-- ==== Sys2Proof/Syntax.lean ====
section
/-! DEFINITION. The commands of the block: one constructor per row of spec/opcode_table.json, with the operands the
row's rule gives it. A command that arrives in a ring carries the descriptor the device fetched; an operation on a
register carries its requester; an event that happens inside the device carries what it is about. -/

namespace Sys2Proof

/-- Who asks for a register or memory access (R20): the PCIe physical function, the virtual function of realm r
(VF number r + 1), a control core, Nib 16q + n with its realm tag (R210), or an engine of the device itself. -/
inductive Requester where
  | pf
  | vf (r : Fin 16)
  | core (c : Fin 8)
  | nib (i : Fin 128)
  | engine
deriving DecidableEq, Repr

/-- The rings of R21: the command rings, the rings of the 56 pool units (j as in R314) and of the RA engines, the
Scribe channels and the transmit and receive rings of the fronthaul engines. -/
inductive RingId where
  | cmd (r : Fin 17)
  | pool (j : Fin 56) (r : Fin 16)
  | ra (e : Fin 2) (r : Fin 16)
  | scribe (e : Fin 12) (c : Fin 32)
  | fhTx (e : Fin 2) (r : Fin 17)
  | fhRx (e : Fin 2) (r : Fin 17)
deriving DecidableEq, Repr

/-- A command descriptor as the device fetched it at the head of ring CMD[ring] (R66). par lists words 3 to 13. Slot 64 stands for
the result of an NSP COMMAND frame (R588), which no ring's descriptor names. -/
structure Desc where
  ring : Fin 17
  who : Requester
  seq : BitVec 16
  slot : Fin 65
  target : BitVec 8
  par : List W32
deriving DecidableEq, Repr

/-- Word w (3 to 13) of a command descriptor; a word not listed is zero. -/
def Desc.word (d : Desc) (w : Nat) : W32 := d.par.getD (w - 3) 0

/-- Word w of a command descriptor as a number. -/
def Desc.n (d : Desc) (w : Nat) : Nat := (d.word w).toNat

/-- TARGET as a number: a realm 0 to 15, or 255 for the device. -/
def Desc.tgt (d : Desc) : Nat := d.target.toNat

/-- A result slot of the command interface (R66, R70); slot 64 is the result that an NSP RESULT frame carries (R588). -/
structure SlotId where
  ring : Fin 17
  slot : Fin 65
deriving DecidableEq, Repr

/-- The result slot a descriptor names. -/
def Desc.slotId (d : Desc) : SlotId := { ring := d.ring, slot := d.slot }

/-- A job descriptor as an engine fetched it at the head of its ring (R22): words 0 to 13. -/
structure Job where
  ring : RingId
  words : List W32
deriving DecidableEq, Repr

/-- Word w of a job descriptor; a word not listed is zero. -/
def Job.word (j : Job) (w : Nat) : W32 := j.words.getD w 0

/-- Word w of a job descriptor as a number. -/
def Job.n (j : Job) (w : Nat) : Nat := (j.word w).toNat

/-- The place of a Nib instruction: the Nib that issues it and its EOB bit (the bundle ends with it), R196. -/
structure NibOp where
  nib : Fin 128
  eob : Bool
deriving DecidableEq, Repr

/-- One preamble that the samples of an occasion show (R359, R368): preamble index, which root of the occasion it lies on,
metric M in Q8.8, delay, frequency offset, and whether a second peak was seen. -/
structure RaDet where
  preamble : Fin 64
  root : Fin 64
  metric : BitVec 16
  delay : BitVec 24
  cfo : BitVec 32
  multi : Bool
deriving DecidableEq, Repr


/-- The b operand of a vector instruction (R269): a vector register, the low SEW bits of a scalar register, the next SEW bits of
it (the H half of a MAC), or IMM5. -/
inductive VSrc where
  | v (r : BitVec 5)
  | x (r : BitVec 5)
  | xh (r : BitVec 5)
  | i (imm : BitVec 5)
deriving DecidableEq, Repr

/-- The fields of a Ferrule instruction, format F of R285. -/
structure FFmt where
  md : BitVec 2
  tag : BitVec 3
  rb : BitVec 5
  ra : BitVec 5
  rd : BitVec 5
deriving DecidableEq, Repr


/-- One link of an adjacency list (R500): the port of the device that sends the list, the far device and the far port. -/
structure FabLink where
  port : Fin 4
  far : Fin 64
  farPort : Fin 4
deriving DecidableEq, Repr

/-- A remote request as it arrives at a device (R501, R502): its destination, the hops taken, its origin (device, initiator, realm
tag 0 to 15 or 16 for none, and, without one, whether it comes from control firmware, 1, the physical function, 2, or
neither, 0), its flow sequence, and the access. -/
structure RemoteReq where
  dst : Fin 64
  hops : Fin 10
  dev : Fin 64
  init : BitVec 16
  realm : Fin 17
  origin : Fin 3
  seq : BitVec 8
  write : Bool
  addr : BitVec 48
  bytes : BitVec 10
  data : W64
deriving DecidableEq, Repr

/-- What the parent's time frame carries of a time base (R506): its send stamp t1 and its receive stamp t4, in 2^-16 ns. -/
structure FabStamp where
  tb : Fin 8
  t1 : Nat
  t4 : Nat
deriving DecidableEq, Repr

/-- The tamper sensors of R570, by their bits of CHP.TAMPER. -/
inductive Tamper where
  | light
  | clock
  | temp
  | volt
  | shield
deriving DecidableEq, Repr

/-- A frame at the service port (R587): where it is addressed (0 the port's MAC address, 1 broadcast, 2 elsewhere), Ethertype, VER,
LENGTH, SEQ, and whether its GCM tag verifies. -/
structure NspFrame where
  dst : Fin 3
  etype : BitVec 16
  ver : BitVec 8
  len : BitVec 16
  seq : W64
  tag : Bool
deriving DecidableEq, Repr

Activity: The lines from the beginning of the records through the line containing "namespace Sys2Proof" should be reproduced exactly. Include nothing else.

Task result:
-- ==== Sys2Proof/Syntax.lean ====
section
/-! DEFINITION. The commands of the block: one constructor per row of spec/opcode_table.json, with the operands the
row's rule gives it. A command that arrives in a ring carries the descriptor the device fetched; an operation on a
register carries its requester; an event that happens inside the device carries what it is about. -/

namespace Sys2Proof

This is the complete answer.